Когда стемнело совсем, Шанский приказал стрелять по Нарве осветительными минами и вести беспокоящий огонь из миномётов. В ярком свете спускающихся на парашютах мин получили возможность стрелять и осадные орудия, которые с трудом, но все-таки зашвыривали за крепостные стены почти пудовые ядра.
Снайперы несколько раз сбивали вновь и вновь вывешиваемые шведами на главном бастионе флаги, соревнуясь между собой в меткости, пока их баловство не заметил полковник Орлов и не пресёк эти соревнования. Когда шведы повесили флаг в очередной раз, он поднял бинокль ночного видения и осмотрел в него пустынный бастион. Остановившись на перебитом в нескольких местах и кое-как связанном древке, Орлов поднял бинокль чуть выше, и ему показалось, что шведский флаг выглядит как-то странно. Присмотревшись внимательней, он понял, что флаг над крепостью – одноцветный!

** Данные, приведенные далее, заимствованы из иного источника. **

set_option maxRecDepth 8000 in
theorem journal90113_lawful : journal90113.Lawful where
  partition := by decide
  fits := by decide
  ascending := by decide
  issued := by intro r h; rw [List.mem_singleton.1 h]; exact ⟨90113, rfl, by decide⟩
  next := by rintro h ⟨⟩; exact ⟨90114, rfl, by decide⟩
  bound := by rintro n ⟨⟩; decide
  chained := ⟨rfl, trivial⟩

theorem witness_JournalStaysLawful :
    ({ soldAt 30200 with journal := journal90113 } : Device).journal.Lawful ∧
      ∃ t, step { dev := { soldAt 30200 with journal := journal90113 }, pending := [.void .sale (be24 90113)] } = .next t :=
  ⟨journal90113_lawful, _, rfl⟩

/-- Serials at both ends of their range and just past them, and block counts of 15, 16, 56 and 57. -/
theorem witness_SerialBaseAndPartition :
    part.takes .office ∧ (be24 1).length = 3 ∧ u24At (be24 0) 0 = 0 ∧ 16777214 < u24At (be24 16777215) 0 ∧
      (1 ≤ u24At (be24 1) 0 ∧ u24At (be24 16777214) 0 ≤ 16777214) ∧
      ((sellingAt 0).journal.highest = some 90112 ∧ u24At (be24 90112) 0 ≤ 90112 ∧ 90112 < u24At (be24 90113) 0) ∧
      (soldAt 0).journal.records ≠ [] ∧ part.journal.records = [] ∧ (15 : Byte).toNat < 16 ∧ 56 < (57 : Byte).toNat ∧
      (48 : Byte).toNat = part.journal.partition ∧ (16 : Byte).toNat ≠ part.journal.partition ∧
      (56 : Byte).toNat ≠ part.journal.partition ∧ 64 - (56 : Byte).toNat < (List.replicate 9 notice41).length ∧
      (List.replicate 8 notice41).length ≤ 64 - (56 : Byte).toNat := ⟨part_takes _, by decide⟩

/-- A split of the records at a serial, one above the tail, and one below the head. -/
theorem witness_ReadJournalAndRelease :
    let j := (soldAt 30200).journal
    (soldAt 30200).takes .office ∧ j.records = [] ++ [record90113] ∧ j.records = [record90113] ++ [] ∧
      (∀ r ∈ [record90113], r.serial < u24At (be24 90114) 0) ∧ (∀ r ∈ [record90113], u24At (be24 90113) 0 ≤ r.serial) ∧
      (1 ≤ u24At (be24 90114) 0 ∧ ∀ r, j.records.getLast? = some r → r.serial < u24At (be24 90114) 0) ∧
      (∀ r ∈ [record90113], r.serial ≤ u24At (be24 90113) 0) ∧ (∀ r ∈ [record90113], u24At (be24 0) 0 < r.serial) ∧
      (u24At (be24 0) 0 = 0 ∧ ∃ r, j.records.getLast? = some r ∧ u24At (be24 90113) 0 ≤ r.serial) :=
  ⟨⟨rfl, rfl⟩, by decide, by decide, by decide, by decide,
    ⟨by decide, by intro r h; rw [show (soldAt 30200).journal.records.getLast? = some record90113 by decide] at h; cases h; decide⟩,
    by decide, by decide, by decide, record90113, by decide, by decide⟩

/-! ### The line -/

def filter0 : Filter := { enabled := true, code := 167773350, mask := 503318527, action := .accept }

/-- Filter 0 of the worked set decides a STOPACK for 1190, on a line that is up or down, and no frame of another point. -/
theorem witness_FiltersDecide :
    let l : Line := { part.line with filters := [filter0, filter0], defaultAction := .reject }
    let f : LineFrame := { kind := 5, train := 2417, point := 1190, data := [] }
    let g : LineFrame := { kind := 5, train := 2417, point := 1191, data := [] }
    lineFrame? (.stopack 2417 1190 []) = some f ∧ part.phase = .running ∧
      f.ident.toNat = f.kind.toNat * 33554432 + f.train.toNat * 2048 + f.point.toNat ∧
      g.ident.toNat = g.kind.toNat * 33554432 + g.train.toNat * 2048 + g.point.toNat ∧
      l.Decides f.ident (some 0) .accept ∧ l.Decides g.ident none .reject ∧ f.Reaches 1190 ∧ ¬ g.Reaches 1190 ∧
      ({ l with state := .down } : Line).Decides f.ident (some 0) .accept ∧ l.state = .up ∧ part.notices.sn2 = false := by
  refine ⟨rfl, rfl, by decide, by decide, .inl ⟨0, filter0, rfl, rfl, ⟨rfl, by decide⟩, rfl, nofun⟩, .inr ⟨rfl, rfl, ?_⟩, ?_, ?_,
    .inl ⟨0, filter0, rfl, rfl, ⟨rfl, by decide⟩, rfl, nofun⟩, rfl, by decide⟩
  · unfold Filter.Matches; decide
  · unfold LineFrame.Reaches; decide
  · unfold LineFrame.Reaches; decide

/-- Filter numbers 7, 8 and 9 and codes of 2^29 - 1 and 2^29; a line that is down with a frame in a slot, and an eligible
entry with no rival. -/
theorem witness_FiltersSetAndLineRestarted :
    let e := { entry2417 with stop := .pending }
    part.takes .office ∧ ([7, 1] ++ be32 536870911 ++ be32 0 ++ [1] : List Byte).length = 11 ∧
      8 < byteAt [9] 0 ∧ 536870911 < u32At ([0, 1] ++ be32 536870912) 2 ∧
      u32At ([7, 1] ++ be32 536870911) 2 ≤ 536870911 ∧ byteAt [7] 0 < 8 ∧ byteAt [8] 0 = 8 ∧
      byteAt [1] 0 = FilterAction.accept.code ∧
      (0 < (if (some frame2417 : Option TxFrame) = none then 0 else 1) + (if part.line.slot1 = none then 0 else 1) ∧
        e.eligible = true ∧ ∀ x ∈ [e], x.eligible = true → x ≠ e → False) := by
  refine ⟨part_takes _, by decide, by decide, by decide, by decide, by decide, by decide, by decide, by decide, by decide, ?_⟩
  intro x h _ n
  exact n (List.mem_singleton.1 h)

/-- A free transmitter with one slot queued, with both queued and neither ended, and after the other ended. -/
theorem witness_AttemptsStartAndAreAcknowledged :
    let l : Line := { part.line with slot0 := some frame2417, slot1 := some { frame2417 with train := 2429, later := true } }
    part.phase = .running ∧ (part.line.slot0 = none ∧ part.line.slot1 = none) ∧ slotted.line.attempt ≠ none ∧
      (l.attempt = none ∧ l.slot .s0 = some frame2417 ∧ l.lastEnd = none ∧ frame2417.later = false ∧
        ∀ g, l.slot SlotId.s0.other = some g → g.later = true) ∧
      ({ l with lastEnd := some .s1 } : Line).lastEnd = some SlotId.s0.other ∧
      ({ l with slot1 := none } : Line).slot SlotId.s0.other = none ∧
      ((withEntries [entry2417]).table.Lawful ∧ slotted.line.attempt = some .s0 ∧
        slotted.line.slot .s0 = some { frame2417 with begun := true, failed := 15 }) ∧
      (({ entry2417 with train := 2418, stop := .pending } : Entry).stop = .pending ∧
        ({ entry2417 with train := 2418, stop := .pending } : Entry).state = .running ∧ 2418 ≠ frame2417.train) :=
  ⟨rfl, ⟨rfl, rfl⟩, by decide, ⟨rfl, rfl, rfl, rfl, by rintro g ⟨⟩; rfl⟩, rfl, rfl, ⟨withEntries_lawful, rfl, rfl⟩, rfl, rfl,
    by decide⟩

theorem witness_FailedAttemptsCount :
    part.phase = .running ∧ part.line.attempt = none ∧ slotted.line.attempt = some .s0 ∧
      slotted.line.slot .s0 = some { frame2417 with begun := true, failed := 15 } ∧ 15 ≤ 15 ∧
      ({ frame2417 with failed := 14 } : TxFrame).failed + 1 < 16 ∧ 2 ≤ ({ slotted.line with failures := 2 } : Line).failures := by
  decide

theorem witness_LineStaysLawful :
    slotted.line.Lawful ∧ ∃ t, step { dev := slotted, pending := [.attemptNotAcknowledged] } = .next t :=
  ⟨slotted_lawful, _, rfl⟩

/-! ### The running table and the request stops -/

theorem tabled_hears (d : Device) (h : d.phase = .running) (l : d.line = part.line) (f : LineFrame) : d.Hears f := by
  refine ⟨h, ?_, ?_⟩
  · rw [l]
    have : ∀ n k, firstHit f.ident k (List.replicate n Filter.cold) = none := by
      intro n
      induction n with
      | zero => intro k; rfl
      | succ n ih => intro k; rw [List.replicate_succ]; simp [firstHit, Filter.hits, Filter.cold]; exact ih _
    have h8 : part.line.filters = List.replicate 8 Filter.cold := rfl
    simp only [Line.accepts, h8, this]
    rfl
  · rw [l]; rfl

/-- The report of the worked life at 1146, a new one, on the entry of train 2417. -/
theorem report_at_1146 (d : Device) (hh : ∀ f, d.Hears f) (he : d.entry? 2417 = some entry2417)
    (ho : d.halt = part.halt) : d.NewReport 2417 1146 ([1] ++ be24 30900 ++ [32]) entry2417 .passed 30900 where
  heard := hh _
  number := by decide
  sized := by decide
  event := by decide
  entry := .inl he
  timed := .inl (by decide)
  running := by decide
  new := by
    refine .inr (.inr ⟨by rw [ho]; decide, ⟨call2417, ascii "Tarn"⟩, 1, ⟨1146, 30600, 120⟩, rfl, rfl, rfl, ?_, ?_⟩)
    · intro j x hj hx
      obtain rfl : j = 0 := by omega
      cases hx
      decide
    · rintro j ⟨⟩; decide

/-- The last report of the worked life at the halt, at 1146 as a new report that reaches the cutoff, and of an UNLISTED train on the
way; a train entered by its first report, in room and in place of train 2391; and an entry that moves to APPROACHING. -/
theorem witness_RunFrameRecordsANewReport :
    let s := at' (withEntries [entry2417])
    let u := { entry2417 with held := none }
    s.dev.NewReport 2417 1146 ([1] ++ be24 30900 ++ [32]) entry2417 .passed 30900 ∧
      s.dev.RunTime 2417 entry2417 (byteAt [2, 0, 1, 34, 33] 4) (u24At [2, 0, 1, 34, 33] 1) 86690 ∧
      ((1190 : BitVec 11).toNat = s.dev.halt.ownPoint ∧ entry2417.NewAt 7 .passed) ∧
      (u.held = none ∧ u.effectiveState = .running) ∧
      (tabled.entry? 2417 = none ∧ tabled.table.entries.length < 24 ∧
        tabled.tt.lookup tabled.clock.date 2417 = some ⟨call2417, ascii "Tarn"⟩ ∧ tabled.tt.Lawful ∧ tabled.halt.dwell ≤ 120) ∧
      fullTable.Meets 2417 (Entry.fresh 2417 20000 (some ⟨call2417, ascii "Tarn"⟩)) ∧
      (part.reportCues { entry2417 with stop := .pending } { entry2417 with lastIndex := some 2 }).map Cue.kind = [.mayNotStop] ∧
      (part.reportCues { entry2417 with stop := .confirmed } { entry2417 with lastIndex := some 3, state := .approaching }).map
        Cue.kind = [.approaching] ∧ s.dev.cues = [] := by
  refine ⟨report_at_1146 _ (fun f => tabled_hears _ rfl rfl f) (by decide) rfl, .inr (by decide), ⟨by decide, ?_⟩, by decide,
    ⟨by decide, by decide, by decide, listed_sound.2.1, by decide⟩, fullTable_meets, by decide, by decide, rfl⟩
  rintro j ⟨⟩; decide

/-- A date byte that fits neither date; a second past 86399; a duplicate; an unknown point; a train with no call and enter unlisted
off; a full table with nothing to replace and with one entry to replace, before a SERVICE frame and a RUN frame of today. -/
theorem witness_FramesThatOnlyTouch :
    let s := at' (withEntries [entry2417])
    let data : List Byte := [1] ++ be24 30150 ++ [32]
    s.dev.Hears { kind := 1, train := 2417, point := 1140, data := data } ∧ data.length = 5 ∧
      s.dev.entry? (2417 : BitVec 14).toNat = some entry2417 ∧
      (byteAt [1, 0, 0, 0, 34] 4 ≠ entry2417.date.toNat % 256 ∧ byteAt [1, 0, 0, 0, 34] 4 ≠ (entry2417.date + 1).toNat % 256) ∧
      byteAt data 4 = entry2417.date.toNat % 256 ∧ 86399 < u24At ([1] ++ be24 86400) 1 ∧
      (RunEvent.ofCode (byteAt data 0) = some .passed ∧ ∃ h, entry2417.held = some h ∧
        ((∀ r ∈ h.call.route, r.point ≠ (1203 : BitVec 11).toNat) ∧
          ∃ k r, h.call.route[k]? = some r ∧ r.point = (1140 : BitVec 11).toNat ∧ ¬ entry2417.NewAt (k + 1) .passed)) ∧
      (tabled.entry? (2418 : BitVec 14).toNat = none ∧ tabled.tt.lookup tabled.clock.date (2418 : BitVec 14).toNat = none ∧
        tabled.halt.enterUnlisted = false) ∧
      ((withEntries ((List.range 24).map (fun k => { entry2417 with train := k + 1 }))).table.Lawful ∧
        ((List.range 24).map (fun k => { entry2417 with train := k + 1 })).length = 24 ∧
        ∀ e ∈ (List.range 24).map (fun k => { entry2417 with train := k + 1 }), ¬ e.Replaceable) ∧
      (lineFrame? (.cancel 2418 0 []) = some ⟨2, 2418, 0, [1]⟩ ∧ (2 : BitVec 4) = 2 ∧
        tabled.tt.lookup tabled.clock.date (2417 : BitVec 14).toNat ≠ none ∧ byteAt data 4 = tabled.clock.date.toNat % 256) ∧
      ((∀ f, fullTable.Hears f) ∧ fullTable.table.Lawful ∧ fullTable.MakesWay (2417 : BitVec 14).toNat gone2391 ∧
        lineFrame? (.platform 2417 0 [3]) = some ⟨2, 2417, 0, [3, 3]⟩ ∧ byteAt [4, 0] 0 = 4 ∧
        (([3, 3] : List Byte).length < 2 → Config.shortServiceTaken = true) ∧
        (lineFrame? (.cancel 2417 0 []) = some ⟨2, 2417, 0, [1]⟩ ∧ ([1] : List Byte).length < 2) ∧
        (2418 : BitVec 14).toNat ≤ 9999 ∧ ({ fullTable.halt with enterUnlisted := true } : HaltSettings).enterUnlisted = true) := by
  refine ⟨tabled_hears _ rfl rfl _, by decide, by decide, by decide, by decide, by decide,
    ⟨by decide, ⟨call2417, ascii "Tarn"⟩, rfl, by decide, 0, ⟨1140, 29700, 240⟩, rfl, rfl, ?_⟩, by decide,
    ⟨⟨by decide, by decide⟩, by decide, by decide⟩, by decide,
    ⟨fun f => tabled_hears _ rfl rfl f, fullTable_makesWay.1, fullTable_makesWay, rfl, by decide, nofun, by decide⟩⟩
  intro h
  have := h 1 rfl
  revert this
  decide

/-- A SERVICE frame of each kind on the entry of train 2417, and on the one that train has yet to be given, with room in the table
and in place of train 2391. -/
theorem witness_ServiceActionsActOnTheEntry :
    (withEntries [entry2417]).ServiceTaken (.cancel 2417 0 [0]) 2417 0 [1, 0] entry2417 ∧
      tabled.ServiceTaken (.reinstate 2417 0 [0]) 2417 0 [2, 0] (Entry.fresh 2417 20000 (some ⟨call2417, ascii "Tarn"⟩)) ∧
      fullTable.ServiceTaken (.serviceFrameTouchOnly 2417 0 [4, 0]) 2417 0 [4, 0]
        (Entry.fresh 2417 20000 (some ⟨call2417, ascii "Tarn"⟩)) ∧
      (withEntries [entry2417]).ServiceTaken (.platform 2417 0 [3]) 2417 0 [3, 3] entry2417 ∧
      (entry2417.state = .running ∧ ({ entry2417 with state := .cancelled, beforeCancel := some .running } : Entry).beforeCancel =
        some .running) ∧
      (entry2417.held = some ⟨call2417, ascii "Tarn"⟩ ∧ 1 ≤ (1 : Byte).toNat ∧ (4 : Byte).toNat ≤ 4 ∧
        (4 : Byte).toNat ≠ call2417.platform ∧ 4 < (5 : Byte).toNat) :=
  ⟨⟨tabled_hears _ rfl rfl _, by decide, .inl (by decide), nofun, .inl ⟨0, [], rfl, rfl⟩⟩,
    ⟨tabled_hears _ rfl rfl _, by decide, .inr ⟨by decide, .inl (by decide), .inl ⟨⟨call2417, ascii "Tarn"⟩, by decide, rfl⟩⟩, nofun,
      .inr (.inl ⟨0, [], rfl, rfl⟩)⟩,
    ⟨tabled_hears _ rfl rfl _, by decide, fullTable_meets, nofun, .inr (.inr (.inr ⟨rfl, by decide⟩))⟩,
    ⟨tabled_hears _ rfl rfl _, by decide, .inl (by decide), nofun, .inr (.inr (.inl ⟨3, [], rfl, rfl⟩))⟩, by decide, by decide⟩

/-- A departed entry that the sweep removes and an EXPECTED one that it keeps, each in the list it belongs to. -/
theorem witness_SweepRemovesAndAges :
    let d : Device := { withEntries [departed2417, { entry2417 with train := 2418, state := .expected }] with
      clock := { part.clock with second := 38430, dueSweep := 1 } }
    d.phase = .running ∧ part.clock.dueSweep = 0 ∧ d.clock.dueSweep = 0 + 1 ∧ d.table.Lawful ∧
      (∀ e, e ∈ [departed2417] ↔ e ∈ d.table.entries ∧ e.RemovedAt (d.clockOn e)) ∧
      [{ entry2417 with train := 2418, state := .expected }].Sublist d.table.entries ∧
      (∀ e, e ∈ [{ entry2417 with train := 2418, state := .expected }] ↔ e ∈ d.table.entries ∧ ¬ e.RemovedAt (d.clockOn e)) := by
  have h1 : ∀ n, departed2417.RemovedAt n := fun _ => trivial
  have h2 : ¬ ({ entry2417 with train := 2418, state := .expected } : Entry).RemovedAt 38430 := by
    show ¬ ((31230 : Nat) : Int) + 7200 < 38430
    decide
  have h3 : ∀ e ∈ [departed2417, { entry2417 with train := 2418, state := .expected }],
      dateDiff (20000 : Date) e.date * 86400 + ((38430 : Nat) : Int) = 38430 := by decide
  refine ⟨rfl, rfl, rfl, ⟨by decide, by decide⟩, ?_, by decide, ?_⟩
  · intro e
    constructor
    · intro h; rw [List.mem_singleton.1 h]; exact ⟨by decide, h1 _⟩
    · rintro ⟨h, r⟩
      rcases List.mem_cons.1 h with rfl | h
      · exact List.mem_singleton.2 rfl
      · rw [List.mem_singleton.1 h] at r
        exact absurd r h2
  · intro e
    constructor
    · intro h; rw [List.mem_singleton.1 h]; exact ⟨by decide, h2⟩
    · rintro ⟨h, r⟩
      rcases List.mem_cons.1 h with rfl | h
      · exact absurd (h1 _) r
      · exact h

Сообразив, что это был за флаг, Орлов тут же потребовал коня и сам помчался на КП, позабыв о рации и порученцах, которые томились возле него без дела.
В шатре на командном пункте, вокруг стола с разложенным на нём планом Нарвы стояли и сидели генералы и наперебой предлагали царю свои варианты диспозиций на завтрашнее утро. Когда уже почти пришли к единому мнению, что штурма завтра не избежать и теперь надо думать только о том, как осуществить его малой кровью, в шатёр вместе с часовым влетел командир передового полка Орлов.
Недовольный шумом и тем, что его отрывают от срочного дела, Пётр повернулся к выходу, выпучил глаза и дёрнул усом.
– Полковник, ты, часом, не белены объелся?! – тихо и потому страшно спросил царь вошедшего.
– Государь! – Орлов, наконец, отшвырнул вцепившегося в него часового и встал по стойке «Смирно!», положив левую руку на шпагу. – Государь! Над крепостью – белый флаг!
Генералы повскакивали с мест и чуть ли не в один голос воскликнули:
– Когда?
– Когда выбросили? – спросил Пётр, недоверчиво свернув в сторону подбородок.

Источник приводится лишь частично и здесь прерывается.